Provided entries:
Content starts

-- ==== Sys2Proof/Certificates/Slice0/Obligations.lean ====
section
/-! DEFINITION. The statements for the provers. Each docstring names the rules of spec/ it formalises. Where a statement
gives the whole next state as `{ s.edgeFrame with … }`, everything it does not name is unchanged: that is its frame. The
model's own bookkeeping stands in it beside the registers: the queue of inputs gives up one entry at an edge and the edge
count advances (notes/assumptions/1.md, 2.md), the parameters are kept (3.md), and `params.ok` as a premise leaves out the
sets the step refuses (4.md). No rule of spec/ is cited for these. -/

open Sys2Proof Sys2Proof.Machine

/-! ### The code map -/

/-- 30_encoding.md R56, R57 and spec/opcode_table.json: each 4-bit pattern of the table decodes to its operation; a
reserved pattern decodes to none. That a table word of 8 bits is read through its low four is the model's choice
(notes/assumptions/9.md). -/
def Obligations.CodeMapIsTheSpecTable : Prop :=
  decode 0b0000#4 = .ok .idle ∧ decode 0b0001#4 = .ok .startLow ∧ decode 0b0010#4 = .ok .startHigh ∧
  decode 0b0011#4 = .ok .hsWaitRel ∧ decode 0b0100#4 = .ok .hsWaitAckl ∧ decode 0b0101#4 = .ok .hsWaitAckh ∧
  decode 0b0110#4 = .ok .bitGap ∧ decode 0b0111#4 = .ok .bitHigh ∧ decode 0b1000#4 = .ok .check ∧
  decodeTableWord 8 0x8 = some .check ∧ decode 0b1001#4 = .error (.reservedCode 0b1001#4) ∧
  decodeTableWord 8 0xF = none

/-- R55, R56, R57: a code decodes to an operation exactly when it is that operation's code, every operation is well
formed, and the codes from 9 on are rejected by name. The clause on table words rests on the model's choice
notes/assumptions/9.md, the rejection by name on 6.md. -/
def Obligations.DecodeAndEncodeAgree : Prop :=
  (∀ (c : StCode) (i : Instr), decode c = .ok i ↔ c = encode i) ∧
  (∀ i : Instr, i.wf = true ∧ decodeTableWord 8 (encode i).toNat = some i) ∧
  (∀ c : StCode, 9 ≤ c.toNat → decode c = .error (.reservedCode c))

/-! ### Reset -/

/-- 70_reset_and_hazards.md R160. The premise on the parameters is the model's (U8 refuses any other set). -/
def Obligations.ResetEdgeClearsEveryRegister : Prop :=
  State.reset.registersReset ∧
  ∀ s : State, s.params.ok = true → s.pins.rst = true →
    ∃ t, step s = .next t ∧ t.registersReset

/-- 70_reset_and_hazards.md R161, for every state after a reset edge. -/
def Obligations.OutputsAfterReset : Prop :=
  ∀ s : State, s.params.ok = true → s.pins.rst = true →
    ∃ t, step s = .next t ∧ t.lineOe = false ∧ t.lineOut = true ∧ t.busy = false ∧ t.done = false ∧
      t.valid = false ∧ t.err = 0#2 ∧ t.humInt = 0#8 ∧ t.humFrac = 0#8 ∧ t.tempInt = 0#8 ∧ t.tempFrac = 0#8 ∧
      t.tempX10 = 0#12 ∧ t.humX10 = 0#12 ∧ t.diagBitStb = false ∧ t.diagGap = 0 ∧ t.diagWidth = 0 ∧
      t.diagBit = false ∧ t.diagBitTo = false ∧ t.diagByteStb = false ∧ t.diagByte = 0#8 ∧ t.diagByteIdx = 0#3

Content ends
Content starts

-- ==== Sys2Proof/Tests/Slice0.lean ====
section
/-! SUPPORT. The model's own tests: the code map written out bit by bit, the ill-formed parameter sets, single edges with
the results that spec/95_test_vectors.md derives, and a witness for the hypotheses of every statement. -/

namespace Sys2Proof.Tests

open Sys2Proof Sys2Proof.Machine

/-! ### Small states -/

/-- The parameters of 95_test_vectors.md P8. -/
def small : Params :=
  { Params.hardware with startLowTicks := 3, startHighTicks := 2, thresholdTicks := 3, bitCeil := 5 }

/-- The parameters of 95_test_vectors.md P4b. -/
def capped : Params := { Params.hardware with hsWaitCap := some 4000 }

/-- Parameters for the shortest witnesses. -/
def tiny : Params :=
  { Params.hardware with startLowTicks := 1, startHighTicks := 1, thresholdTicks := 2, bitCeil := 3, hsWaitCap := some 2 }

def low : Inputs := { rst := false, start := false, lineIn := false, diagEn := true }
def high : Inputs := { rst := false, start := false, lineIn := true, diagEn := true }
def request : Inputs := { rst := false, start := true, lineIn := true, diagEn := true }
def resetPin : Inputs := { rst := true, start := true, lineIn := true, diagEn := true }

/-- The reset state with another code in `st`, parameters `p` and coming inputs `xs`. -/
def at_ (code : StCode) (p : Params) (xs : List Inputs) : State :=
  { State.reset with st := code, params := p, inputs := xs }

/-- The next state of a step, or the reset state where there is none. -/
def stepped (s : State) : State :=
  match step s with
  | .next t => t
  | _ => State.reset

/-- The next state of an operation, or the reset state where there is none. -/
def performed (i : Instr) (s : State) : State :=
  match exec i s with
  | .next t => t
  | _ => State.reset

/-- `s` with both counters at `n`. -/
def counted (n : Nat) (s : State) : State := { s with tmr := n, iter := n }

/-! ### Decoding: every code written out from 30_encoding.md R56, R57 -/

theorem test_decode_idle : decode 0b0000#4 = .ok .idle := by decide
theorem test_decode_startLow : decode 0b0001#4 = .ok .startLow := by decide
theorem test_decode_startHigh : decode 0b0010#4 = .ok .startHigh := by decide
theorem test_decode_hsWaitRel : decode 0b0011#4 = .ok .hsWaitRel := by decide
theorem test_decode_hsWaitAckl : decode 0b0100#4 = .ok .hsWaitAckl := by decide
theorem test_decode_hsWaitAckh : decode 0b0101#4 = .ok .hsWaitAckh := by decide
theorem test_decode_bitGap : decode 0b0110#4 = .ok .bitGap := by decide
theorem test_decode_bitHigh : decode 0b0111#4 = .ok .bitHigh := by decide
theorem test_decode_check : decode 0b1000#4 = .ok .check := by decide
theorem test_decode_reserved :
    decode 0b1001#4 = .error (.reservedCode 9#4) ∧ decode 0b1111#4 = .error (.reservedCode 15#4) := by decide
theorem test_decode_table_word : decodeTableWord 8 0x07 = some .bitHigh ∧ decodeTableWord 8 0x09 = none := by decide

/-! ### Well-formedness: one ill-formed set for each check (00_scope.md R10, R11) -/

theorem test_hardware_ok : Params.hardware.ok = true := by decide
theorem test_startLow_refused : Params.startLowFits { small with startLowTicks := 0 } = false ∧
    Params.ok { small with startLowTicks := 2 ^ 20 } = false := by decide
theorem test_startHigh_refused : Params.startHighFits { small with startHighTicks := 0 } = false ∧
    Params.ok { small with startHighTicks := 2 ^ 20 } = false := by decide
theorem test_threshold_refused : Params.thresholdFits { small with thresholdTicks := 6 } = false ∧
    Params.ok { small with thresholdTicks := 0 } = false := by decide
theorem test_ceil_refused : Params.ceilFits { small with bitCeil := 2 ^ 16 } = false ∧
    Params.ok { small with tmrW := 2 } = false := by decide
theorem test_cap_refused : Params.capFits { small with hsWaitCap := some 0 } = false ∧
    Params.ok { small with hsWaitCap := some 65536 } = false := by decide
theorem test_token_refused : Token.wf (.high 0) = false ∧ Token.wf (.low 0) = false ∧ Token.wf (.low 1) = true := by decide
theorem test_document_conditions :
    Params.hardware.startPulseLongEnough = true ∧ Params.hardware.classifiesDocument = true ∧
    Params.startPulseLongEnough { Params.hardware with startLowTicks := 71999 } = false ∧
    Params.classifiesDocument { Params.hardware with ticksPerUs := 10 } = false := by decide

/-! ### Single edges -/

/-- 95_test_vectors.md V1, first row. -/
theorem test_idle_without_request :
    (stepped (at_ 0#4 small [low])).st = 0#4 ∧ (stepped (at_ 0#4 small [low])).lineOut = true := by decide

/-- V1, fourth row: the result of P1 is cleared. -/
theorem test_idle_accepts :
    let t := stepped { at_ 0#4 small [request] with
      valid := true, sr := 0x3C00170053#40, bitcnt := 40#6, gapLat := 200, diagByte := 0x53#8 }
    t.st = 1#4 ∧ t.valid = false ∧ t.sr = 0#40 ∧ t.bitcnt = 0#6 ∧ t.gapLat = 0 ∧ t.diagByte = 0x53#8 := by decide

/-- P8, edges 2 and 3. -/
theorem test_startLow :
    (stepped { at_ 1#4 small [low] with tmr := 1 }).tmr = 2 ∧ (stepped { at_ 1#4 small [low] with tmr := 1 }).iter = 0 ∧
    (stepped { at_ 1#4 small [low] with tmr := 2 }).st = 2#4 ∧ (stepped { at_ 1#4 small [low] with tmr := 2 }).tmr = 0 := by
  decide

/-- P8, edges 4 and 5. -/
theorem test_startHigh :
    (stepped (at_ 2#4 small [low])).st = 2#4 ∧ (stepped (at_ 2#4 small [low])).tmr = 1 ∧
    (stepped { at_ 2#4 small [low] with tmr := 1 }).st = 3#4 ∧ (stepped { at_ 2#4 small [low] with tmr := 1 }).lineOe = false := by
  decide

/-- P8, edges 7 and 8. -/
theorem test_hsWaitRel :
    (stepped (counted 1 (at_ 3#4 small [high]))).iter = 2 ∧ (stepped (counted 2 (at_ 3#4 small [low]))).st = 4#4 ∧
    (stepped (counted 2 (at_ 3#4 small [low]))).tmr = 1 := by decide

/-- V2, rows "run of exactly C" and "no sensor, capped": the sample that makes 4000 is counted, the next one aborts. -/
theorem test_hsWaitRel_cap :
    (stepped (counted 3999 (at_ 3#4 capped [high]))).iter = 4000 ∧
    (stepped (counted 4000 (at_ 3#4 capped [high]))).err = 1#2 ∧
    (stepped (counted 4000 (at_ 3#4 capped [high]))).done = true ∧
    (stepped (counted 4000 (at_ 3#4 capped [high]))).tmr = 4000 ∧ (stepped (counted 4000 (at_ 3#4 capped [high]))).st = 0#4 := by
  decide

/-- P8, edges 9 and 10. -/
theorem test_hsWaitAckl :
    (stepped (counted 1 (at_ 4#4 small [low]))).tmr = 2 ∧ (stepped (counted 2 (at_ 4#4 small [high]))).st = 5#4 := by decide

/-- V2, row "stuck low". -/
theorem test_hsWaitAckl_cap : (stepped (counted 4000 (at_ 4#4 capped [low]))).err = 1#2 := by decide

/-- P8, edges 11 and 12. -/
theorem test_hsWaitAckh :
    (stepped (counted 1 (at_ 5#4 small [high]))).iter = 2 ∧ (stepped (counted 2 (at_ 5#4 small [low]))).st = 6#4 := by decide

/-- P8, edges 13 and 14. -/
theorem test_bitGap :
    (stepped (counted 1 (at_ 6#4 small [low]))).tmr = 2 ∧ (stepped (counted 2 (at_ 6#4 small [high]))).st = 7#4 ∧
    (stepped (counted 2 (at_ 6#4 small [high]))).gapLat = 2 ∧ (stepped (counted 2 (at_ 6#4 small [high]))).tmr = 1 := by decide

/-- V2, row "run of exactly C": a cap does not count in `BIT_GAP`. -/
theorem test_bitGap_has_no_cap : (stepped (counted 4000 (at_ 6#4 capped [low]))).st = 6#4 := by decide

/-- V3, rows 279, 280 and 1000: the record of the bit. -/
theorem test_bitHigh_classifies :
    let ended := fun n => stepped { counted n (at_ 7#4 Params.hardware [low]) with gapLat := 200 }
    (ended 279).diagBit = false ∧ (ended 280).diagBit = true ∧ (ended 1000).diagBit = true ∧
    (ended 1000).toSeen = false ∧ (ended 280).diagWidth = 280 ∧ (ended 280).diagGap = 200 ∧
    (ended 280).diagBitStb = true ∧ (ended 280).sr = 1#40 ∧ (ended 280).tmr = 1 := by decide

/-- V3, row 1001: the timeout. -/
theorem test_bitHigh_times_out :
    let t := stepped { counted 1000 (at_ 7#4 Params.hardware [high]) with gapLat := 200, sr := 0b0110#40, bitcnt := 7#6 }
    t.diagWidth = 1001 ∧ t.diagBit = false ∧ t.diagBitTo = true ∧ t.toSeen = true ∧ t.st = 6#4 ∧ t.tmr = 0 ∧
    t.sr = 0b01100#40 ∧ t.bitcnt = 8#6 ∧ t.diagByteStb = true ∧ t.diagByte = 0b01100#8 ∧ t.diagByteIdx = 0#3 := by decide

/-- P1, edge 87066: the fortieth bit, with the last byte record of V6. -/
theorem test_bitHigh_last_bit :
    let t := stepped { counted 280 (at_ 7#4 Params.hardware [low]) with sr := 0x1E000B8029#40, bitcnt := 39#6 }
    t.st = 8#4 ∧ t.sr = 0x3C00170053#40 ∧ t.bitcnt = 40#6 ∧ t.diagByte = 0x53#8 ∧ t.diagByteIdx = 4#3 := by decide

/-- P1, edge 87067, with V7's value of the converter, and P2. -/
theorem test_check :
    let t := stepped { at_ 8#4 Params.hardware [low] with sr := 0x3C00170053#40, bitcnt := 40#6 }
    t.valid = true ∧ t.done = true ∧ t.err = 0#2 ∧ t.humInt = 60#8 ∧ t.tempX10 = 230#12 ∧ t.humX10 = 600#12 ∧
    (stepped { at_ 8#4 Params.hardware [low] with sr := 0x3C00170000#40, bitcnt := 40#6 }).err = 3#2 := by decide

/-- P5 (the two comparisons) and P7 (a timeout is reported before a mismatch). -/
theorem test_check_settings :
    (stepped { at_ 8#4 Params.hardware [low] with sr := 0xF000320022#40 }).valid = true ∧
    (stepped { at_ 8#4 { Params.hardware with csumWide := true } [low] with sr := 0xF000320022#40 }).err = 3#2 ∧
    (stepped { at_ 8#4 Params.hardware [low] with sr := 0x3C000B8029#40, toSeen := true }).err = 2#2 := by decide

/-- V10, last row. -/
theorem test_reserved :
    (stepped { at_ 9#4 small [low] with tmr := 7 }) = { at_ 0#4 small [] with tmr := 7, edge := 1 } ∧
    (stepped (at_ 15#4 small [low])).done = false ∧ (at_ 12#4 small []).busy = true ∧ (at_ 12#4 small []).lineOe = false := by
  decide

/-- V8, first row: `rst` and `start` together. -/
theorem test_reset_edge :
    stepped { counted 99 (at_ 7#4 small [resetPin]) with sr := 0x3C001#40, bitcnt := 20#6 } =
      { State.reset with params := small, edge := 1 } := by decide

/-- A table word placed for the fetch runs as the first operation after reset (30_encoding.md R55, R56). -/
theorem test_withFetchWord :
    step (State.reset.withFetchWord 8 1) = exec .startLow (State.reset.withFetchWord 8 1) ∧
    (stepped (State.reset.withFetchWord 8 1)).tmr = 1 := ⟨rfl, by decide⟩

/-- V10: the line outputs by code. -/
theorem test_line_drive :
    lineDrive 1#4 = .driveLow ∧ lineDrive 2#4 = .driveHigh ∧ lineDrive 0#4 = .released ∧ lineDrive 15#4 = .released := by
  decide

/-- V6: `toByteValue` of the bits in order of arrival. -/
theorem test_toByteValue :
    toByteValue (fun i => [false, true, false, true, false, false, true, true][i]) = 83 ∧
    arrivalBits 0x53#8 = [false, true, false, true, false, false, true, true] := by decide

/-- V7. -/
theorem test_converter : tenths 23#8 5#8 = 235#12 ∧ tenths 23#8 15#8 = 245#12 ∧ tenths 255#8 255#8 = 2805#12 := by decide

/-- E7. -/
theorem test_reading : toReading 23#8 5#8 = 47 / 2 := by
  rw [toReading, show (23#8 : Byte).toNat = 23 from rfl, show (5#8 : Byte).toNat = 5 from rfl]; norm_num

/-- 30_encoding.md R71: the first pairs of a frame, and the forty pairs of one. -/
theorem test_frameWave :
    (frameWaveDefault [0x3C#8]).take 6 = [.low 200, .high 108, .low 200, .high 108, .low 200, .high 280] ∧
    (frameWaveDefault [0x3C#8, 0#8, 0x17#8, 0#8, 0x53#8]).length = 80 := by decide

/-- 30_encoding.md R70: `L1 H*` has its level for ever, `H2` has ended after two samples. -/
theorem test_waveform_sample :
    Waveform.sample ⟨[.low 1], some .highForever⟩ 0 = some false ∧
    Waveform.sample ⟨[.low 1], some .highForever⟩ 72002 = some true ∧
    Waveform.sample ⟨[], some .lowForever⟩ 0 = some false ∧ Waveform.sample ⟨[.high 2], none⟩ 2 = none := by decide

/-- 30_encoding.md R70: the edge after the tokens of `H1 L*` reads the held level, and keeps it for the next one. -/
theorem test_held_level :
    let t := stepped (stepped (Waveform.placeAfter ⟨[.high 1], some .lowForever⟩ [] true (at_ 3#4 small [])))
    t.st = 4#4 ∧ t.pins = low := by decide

Content ends

Activity:
Set down, unchanged, only those lines above that fall between the line with "(stepped (counted 2 (at_ 6#4 small [high]))).gapLat" and the line with "counted 280 (at_", the two end lines included.

Your solution:
    (stepped (counted 2 (at_ 6#4 small [high]))).gapLat = 2 ∧ (stepped (counted 2 (at_ 6#4 small [high]))).tmr = 1 := by decide

/-- V2, row "run of exactly C": a cap does not count in `BIT_GAP`. -/
theorem test_bitGap_has_no_cap : (stepped (counted 4000 (at_ 6#4 capped [low]))).st = 6#4 := by decide

/-- V3, rows 279, 280 and 1000: the record of the bit. -/
theorem test_bitHigh_classifies :
    let ended := fun n => stepped { counted n (at_ 7#4 Params.hardware [low]) with gapLat := 200 }
    (ended 279).diagBit = false ∧ (ended 280).diagBit = true ∧ (ended 1000).diagBit = true ∧
    (ended 1000).toSeen = false ∧ (ended 280).diagWidth = 280 ∧ (ended 280).diagGap = 200 ∧
    (ended 280).diagBitStb = true ∧ (ended 280).sr = 1#40 ∧ (ended 280).tmr = 1 := by decide

/-- V3, row 1001: the timeout. -/
theorem test_bitHigh_times_out :
    let t := stepped { counted 1000 (at_ 7#4 Params.hardware [high]) with gapLat := 200, sr := 0b0110#40, bitcnt := 7#6 }
    t.diagWidth = 1001 ∧ t.diagBit = false ∧ t.diagBitTo = true ∧ t.toSeen = true ∧ t.st = 6#4 ∧ t.tmr = 0 ∧
    t.sr = 0b01100#40 ∧ t.bitcnt = 8#6 ∧ t.diagByteStb = true ∧ t.diagByte = 0b01100#8 ∧ t.diagByteIdx = 0#3 := by decide

/-- P1, edge 87066: the fortieth bit, with the last byte record of V6. -/
theorem test_bitHigh_last_bit :
    let t := stepped { counted 280 (at_ 7#4 Params.hardware [low]) with sr := 0x1E000B8029#40, bitcnt := 39#6 }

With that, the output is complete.